[TASK MATERIAL]
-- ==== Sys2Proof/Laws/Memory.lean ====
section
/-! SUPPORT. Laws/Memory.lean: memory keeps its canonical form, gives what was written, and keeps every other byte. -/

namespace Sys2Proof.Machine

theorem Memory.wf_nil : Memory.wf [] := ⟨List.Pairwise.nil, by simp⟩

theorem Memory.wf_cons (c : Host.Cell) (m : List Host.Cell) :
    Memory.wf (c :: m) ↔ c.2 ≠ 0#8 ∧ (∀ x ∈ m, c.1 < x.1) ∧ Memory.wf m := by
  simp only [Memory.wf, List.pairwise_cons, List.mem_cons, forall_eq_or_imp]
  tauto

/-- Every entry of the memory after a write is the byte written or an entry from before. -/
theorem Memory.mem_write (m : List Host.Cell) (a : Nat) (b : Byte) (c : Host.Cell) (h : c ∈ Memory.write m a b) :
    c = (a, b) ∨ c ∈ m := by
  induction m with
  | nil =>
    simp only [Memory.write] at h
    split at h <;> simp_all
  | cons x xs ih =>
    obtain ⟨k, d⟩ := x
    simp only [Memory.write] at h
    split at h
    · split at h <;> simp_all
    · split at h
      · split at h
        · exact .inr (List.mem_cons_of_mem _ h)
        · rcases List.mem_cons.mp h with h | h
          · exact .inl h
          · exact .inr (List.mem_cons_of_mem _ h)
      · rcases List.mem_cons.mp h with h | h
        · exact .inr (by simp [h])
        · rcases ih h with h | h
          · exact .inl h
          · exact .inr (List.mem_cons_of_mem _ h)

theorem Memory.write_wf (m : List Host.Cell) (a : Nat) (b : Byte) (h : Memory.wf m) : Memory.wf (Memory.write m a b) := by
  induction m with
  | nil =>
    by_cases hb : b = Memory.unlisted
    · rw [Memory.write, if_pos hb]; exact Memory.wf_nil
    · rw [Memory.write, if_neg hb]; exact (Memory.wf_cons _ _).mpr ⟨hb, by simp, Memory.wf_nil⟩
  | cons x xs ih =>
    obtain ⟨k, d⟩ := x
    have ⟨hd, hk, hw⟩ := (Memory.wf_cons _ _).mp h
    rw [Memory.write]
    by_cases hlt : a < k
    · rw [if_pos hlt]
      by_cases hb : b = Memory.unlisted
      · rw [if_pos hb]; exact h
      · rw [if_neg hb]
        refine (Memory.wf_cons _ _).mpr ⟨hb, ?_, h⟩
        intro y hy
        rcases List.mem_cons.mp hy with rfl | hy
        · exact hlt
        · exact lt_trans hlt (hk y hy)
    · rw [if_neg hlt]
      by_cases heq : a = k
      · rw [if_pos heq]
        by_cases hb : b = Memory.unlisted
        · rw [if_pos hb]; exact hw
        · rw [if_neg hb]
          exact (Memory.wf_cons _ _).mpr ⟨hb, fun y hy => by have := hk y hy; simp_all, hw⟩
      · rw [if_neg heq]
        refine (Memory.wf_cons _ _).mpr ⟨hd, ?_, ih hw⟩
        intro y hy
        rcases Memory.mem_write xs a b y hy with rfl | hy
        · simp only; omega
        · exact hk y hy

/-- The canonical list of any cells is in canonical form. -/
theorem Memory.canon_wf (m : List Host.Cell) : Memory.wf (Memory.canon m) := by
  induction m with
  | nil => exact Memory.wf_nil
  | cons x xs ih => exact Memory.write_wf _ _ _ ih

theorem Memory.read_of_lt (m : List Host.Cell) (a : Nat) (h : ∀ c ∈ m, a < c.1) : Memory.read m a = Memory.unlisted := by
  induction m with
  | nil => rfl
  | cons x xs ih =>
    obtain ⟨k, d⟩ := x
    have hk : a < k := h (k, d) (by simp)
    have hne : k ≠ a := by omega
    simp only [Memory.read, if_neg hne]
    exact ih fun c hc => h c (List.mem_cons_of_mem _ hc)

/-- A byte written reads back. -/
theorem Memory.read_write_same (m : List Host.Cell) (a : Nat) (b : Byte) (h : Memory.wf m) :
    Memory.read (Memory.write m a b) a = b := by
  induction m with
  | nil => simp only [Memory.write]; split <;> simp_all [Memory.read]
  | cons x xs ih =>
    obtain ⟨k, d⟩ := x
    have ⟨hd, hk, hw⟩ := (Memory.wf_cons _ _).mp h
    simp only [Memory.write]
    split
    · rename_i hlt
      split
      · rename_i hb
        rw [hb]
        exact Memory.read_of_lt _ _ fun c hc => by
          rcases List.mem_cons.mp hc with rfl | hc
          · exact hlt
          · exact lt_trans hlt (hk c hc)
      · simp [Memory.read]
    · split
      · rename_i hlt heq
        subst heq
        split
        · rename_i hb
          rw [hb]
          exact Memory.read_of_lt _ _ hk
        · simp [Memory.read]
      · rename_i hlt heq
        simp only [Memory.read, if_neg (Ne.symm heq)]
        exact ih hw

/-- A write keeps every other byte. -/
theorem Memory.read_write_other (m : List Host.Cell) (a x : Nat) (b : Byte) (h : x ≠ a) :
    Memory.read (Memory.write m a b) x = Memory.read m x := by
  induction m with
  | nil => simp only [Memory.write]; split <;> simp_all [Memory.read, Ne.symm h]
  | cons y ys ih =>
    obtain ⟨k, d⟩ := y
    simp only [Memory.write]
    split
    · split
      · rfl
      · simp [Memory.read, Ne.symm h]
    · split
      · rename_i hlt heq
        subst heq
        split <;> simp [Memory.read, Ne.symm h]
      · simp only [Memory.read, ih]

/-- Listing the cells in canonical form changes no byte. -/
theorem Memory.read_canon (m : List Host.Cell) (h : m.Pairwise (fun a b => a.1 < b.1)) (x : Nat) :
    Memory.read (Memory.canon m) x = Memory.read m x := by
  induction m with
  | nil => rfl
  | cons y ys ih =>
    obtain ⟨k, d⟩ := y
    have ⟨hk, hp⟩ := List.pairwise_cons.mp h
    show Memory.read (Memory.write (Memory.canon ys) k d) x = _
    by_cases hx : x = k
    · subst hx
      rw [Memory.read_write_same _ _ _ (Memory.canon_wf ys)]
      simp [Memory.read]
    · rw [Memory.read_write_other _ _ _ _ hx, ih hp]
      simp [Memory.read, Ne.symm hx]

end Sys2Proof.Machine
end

[ASSIGNED TASK]
From the line that contains "simp_all [Memory.read, Ne.symm h]" through the end of the records above, print every line exactly and nothing else.

[YOUR RESPONSE]
  | nil => simp only [Memory.write]; split <;> simp_all [Memory.read, Ne.symm h]
  | cons y ys ih =>
    obtain ⟨k, d⟩ := y
    simp only [Memory.write]
    split
    · split
      · rfl
      · simp [Memory.read, Ne.symm h]
    · split
      · rename_i hlt heq
        subst heq
        split <;> simp [Memory.read, Ne.symm h]
      · simp only [Memory.read, ih]

/-- Listing the cells in canonical form changes no byte. -/
theorem Memory.read_canon (m : List Host.Cell) (h : m.Pairwise (fun a b => a.1 < b.1)) (x : Nat) :
    Memory.read (Memory.canon m) x = Memory.read m x := by
  induction m with
  | nil => rfl
  | cons y ys ih =>
    obtain ⟨k, d⟩ := y
    have ⟨hk, hp⟩ := List.pairwise_cons.mp h
    show Memory.read (Memory.write (Memory.canon ys) k d) x = _
    by_cases hx : x = k
    · subst hx
      rw [Memory.read_write_same _ _ _ (Memory.canon_wf ys)]
      simp [Memory.read]
    · rw [Memory.read_write_other _ _ _ _ hx, ih hp]
      simp [Memory.read, Ne.symm hx]

end Sys2Proof.Machine
end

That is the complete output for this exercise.